Are we sane even to discuss it? Humans developed math, because they need it. Desperately. Math is the earliest science, that became available to humans. Math is a foundation of everything, I mean, everything that we have today. Do you think you would have internet chat rooms without math? Hollywood movies without computers that operate because of math? What kind of world do you envision, without math? Cave man already knew how to count mammoth in the herds.
Somebody argues to abandon math for the sake of … (what)?
I was offered subprime mortgage and realized the consequences, instantly. It was not a trap. My colleague took a subprime mortgage, that was eating over 60% of his monthly income. However, he did it with a full understanding of consequences. He bought a house, renovated it, flipped it, made money. Subprime mortgages are useful, if you know how to handle them.
The dilution of math curriculum, substitution of real math with something soft, like “financial literacy” will just deepen the social gap. Some people would know, how to make and count money. Others would believe in lotteries / casinos. Wall Street is very mathy.

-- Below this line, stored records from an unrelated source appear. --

theorem norReadDone_ext {s : State} {M₀ : Nat} {a₀ : State} (hM : Within 132228 M₀) (h₀ : Ext M₀ a₀ s) :
    Ext M₀ a₀ (norReadDone s) := by
  refine Ext.via hM h₀ ?_
  clear hM h₀ M₀ a₀
  suffices H : ∀ a₀, Ext 132228 a₀ s → Ext 132228 a₀ (norReadDone s) from H s (Ext.refl _ _)
  intro a₀ h₀
  unfold norReadDone
  repeat' first
    | with_reducible assumption
    | (with_reducible intro _; intros; try beta_reduce)
    | ((fail_if_no_progress extract_lets +onlyGivenNames t); refine Ext.cut (M := 132228) (a := a₀) (b := t) ?_ (fun ht => ?_); rotate_left; clear_value t)
    | ((fail_if_no_progress extract_lets +onlyGivenNames u); have v : Nat := u; clear v; clear_value u)
    | ((fail_if_no_progress extract_lets +onlyGivenNames u); have v : List _ := u; clear v; clear_value u)
    | ((fail_if_no_progress extract_lets +onlyGivenNames u); have v : Option _ := u; clear v; fail_if_success (have v : Option State := u); clear_value u)
    | (fail_if_no_progress extract_lets +onlyGivenNames u)
    | with_reducible refine State.enterRecovery_ext (by decide) ?_
    | with_reducible refine State.runImage_ext (by decide) ?_
    | with_reducible refine State.extend_ext (by decide) ?_
    | with_reducible refine State.bootFail_ext (by decide) ?_
    | with_reducible refine State.setStage_ext (by decide) ?_
    | split
    | (clear_value *; split)
    | (unfold t)
    | with_reducible exact OptExt.out (State.bootSection_ext (M₀ := 132228) (a₀ := a₀) (by decide) (by assumption)) (by assumption)
    | (unfold u; try beta_reduce)

theorem State.mapoutNow_ext {s : State} {h c : Nat} {told : Bool} {M₀ : Nat} {a₀ : State} (hM : Within 1561078 M₀) (h₀ : Ext M₀ a₀ s) :
    Ext M₀ a₀ (State.mapoutNow s h c told) := by
  refine Ext.via hM h₀ ?_
  clear hM h₀ M₀ a₀
  suffices H : ∀ a₀, Ext 1561078 a₀ s → Ext 1561078 a₀ (State.mapoutNow s h c told) from H s (Ext.refl _ _)
  intro a₀ h₀
  unfold State.mapoutNow
  repeat' first
    | with_reducible assumption
    | (with_reducible intro _; intros; try beta_reduce)
    | ((fail_if_no_progress extract_lets +onlyGivenNames t); refine Ext.cut (M := 1561078) (a := a₀) (b := t) ?_ (fun ht => ?_); rotate_left; clear_value t)
    | ((fail_if_no_progress extract_lets +onlyGivenNames u); have v : Nat := u; clear v; clear_value u)
    | ((fail_if_no_progress extract_lets +onlyGivenNames u); have v : List _ := u; clear v; clear_value u)
    | ((fail_if_no_progress extract_lets +onlyGivenNames u); have v : Option _ := u; clear v; fail_if_success (have v : Option State := u); clear_value u)
    | (fail_if_no_progress extract_lets +onlyGivenNames u)
    | with_reducible refine State.stackFail_ext (by decide) ?_
    | with_reducible refine State.startMapout_ext (by decide) ?_
    | with_reducible refine State.put_ext (by decide) ?_
    | with_reducible refine State.capacityUpdate_ext (by decide) ?_
    | with_reducible refine State.inventoryUpdate_ext (by decide) ?_
    | with_reducible refine State.event_ext (by decide) ?_
    | split
    | (clear_value *; split)
    | (unfold t)
    | (unfold u; try beta_reduce)

theorem State.loadRepair_ext {s : State} {a b row : Nat} {field : Bool} {M₀ : Nat} {a₀ : State} (hM : Within 4 M₀) (h₀ : Ext M₀ a₀ s) :
    Ext M₀ a₀ (State.loadRepair s a b row field) := by
  refine Ext.via hM h₀ ?_
  clear hM h₀ M₀ a₀
  suffices H : ∀ a₀, Ext 4 a₀ s → Ext 4 a₀ (State.loadRepair s a b row field) from H s (Ext.refl _ _)
  intro a₀ h₀
  unfold State.loadRepair
  repeat' first
    | with_reducible assumption
    | (with_reducible intro _; intros; try beta_reduce)
    | ((fail_if_no_progress extract_lets +onlyGivenNames t); refine Ext.cut (M := 4) (a := a₀) (b := t) ?_ (fun ht => ?_); rotate_left; clear_value t)
    | ((fail_if_no_progress extract_lets +onlyGivenNames u); have v : Nat := u; clear v; clear_value u)
    | ((fail_if_no_progress extract_lets +onlyGivenNames u); have v : List _ := u; clear v; clear_value u)
    | ((fail_if_no_progress extract_lets +onlyGivenNames u); have v : Option _ := u; clear v; fail_if_success (have v : Option State := u); clear_value u)
    | (fail_if_no_progress extract_lets +onlyGivenNames u)
    | with_reducible refine State.put_ext (by decide) ?_
    | split
    | (clear_value *; split)
    | (unfold t)
    | (unfold u; try beta_reduce)

theorem State.startParts_ext {s : State} {M₀ : Nat} {a₀ : State} (hM : Within 68 M₀) (h₀ : Ext M₀ a₀ s) :
    Ext M₀ a₀ (State.startParts s) := by
  refine Ext.via hM h₀ ?_
  clear hM h₀ M₀ a₀
  suffices H : ∀ a₀, Ext 68 a₀ s → Ext 68 a₀ (State.startParts s) from H s (Ext.refl _ _)
  intro a₀ h₀
  unfold State.startParts
  repeat' first
    | with_reducible assumption
    | (with_reducible intro _; intros; try beta_reduce)
    | ((fail_if_no_progress extract_lets +onlyGivenNames t); refine Ext.cut (M := 68) (a := a₀) (b := t) ?_ (fun ht => ?_); rotate_left; clear_value t)
    | ((fail_if_no_progress extract_lets +onlyGivenNames u); have v : Nat := u; clear v; clear_value u)
    | ((fail_if_no_progress extract_lets +onlyGivenNames u); have v : List _ := u; clear v; clear_value u)
    | ((fail_if_no_progress extract_lets +onlyGivenNames u); have v : Option _ := u; clear v; fail_if_success (have v : Option State := u); clear_value u)
    | (fail_if_no_progress extract_lets +onlyGivenNames u)
    | with_reducible refine State.setPart_ext (by decide) ?_
    | with_reducible refine State.put_ext (by decide) ?_
    | (with_reducible refine Ext.foldl _ ?_ ?_)
    | (with_reducible refine Ext.foldl_fst _ ?_ ?_)
    | split
    | (clear_value *; split)
    | (unfold t)
    | (unfold u; try beta_reduce)
    | (refine Ext.upd ?_ ?_ ?_ ?_ ?_ ?_ ?_ ?_ ?_ ?_ ?_ ?_ ?_ ?_ ?_ ?_ ?_ ?_ ?_ ?_ <;> first | rfl | exact fun _ => rfl | exact fun h => absurd h (by decide) | skip)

< Finally interest rates, you will have a hard time to choose what company could give you the best if you cannot figure out the graphs and understand the concept of percentage.>
I suspect the problem was more that people who took out those loans incorrectly assumed they’d always have a job to cover the payments. It wasn’t a problem with understanding math. It was a lack of knowledge about economics and history.
I wouldn’t expect the layman to understand the details of strange financial instruments because they are convoluted by design. An economics approach of, “don’t take strange loans you can’t understand because that rarely ends well” would work better.
The thing is you’ve got to do your research before making any major purchase. That goes beyond math. If you don’t have the ability to figure it out yourself, you find a reliable source to help you out.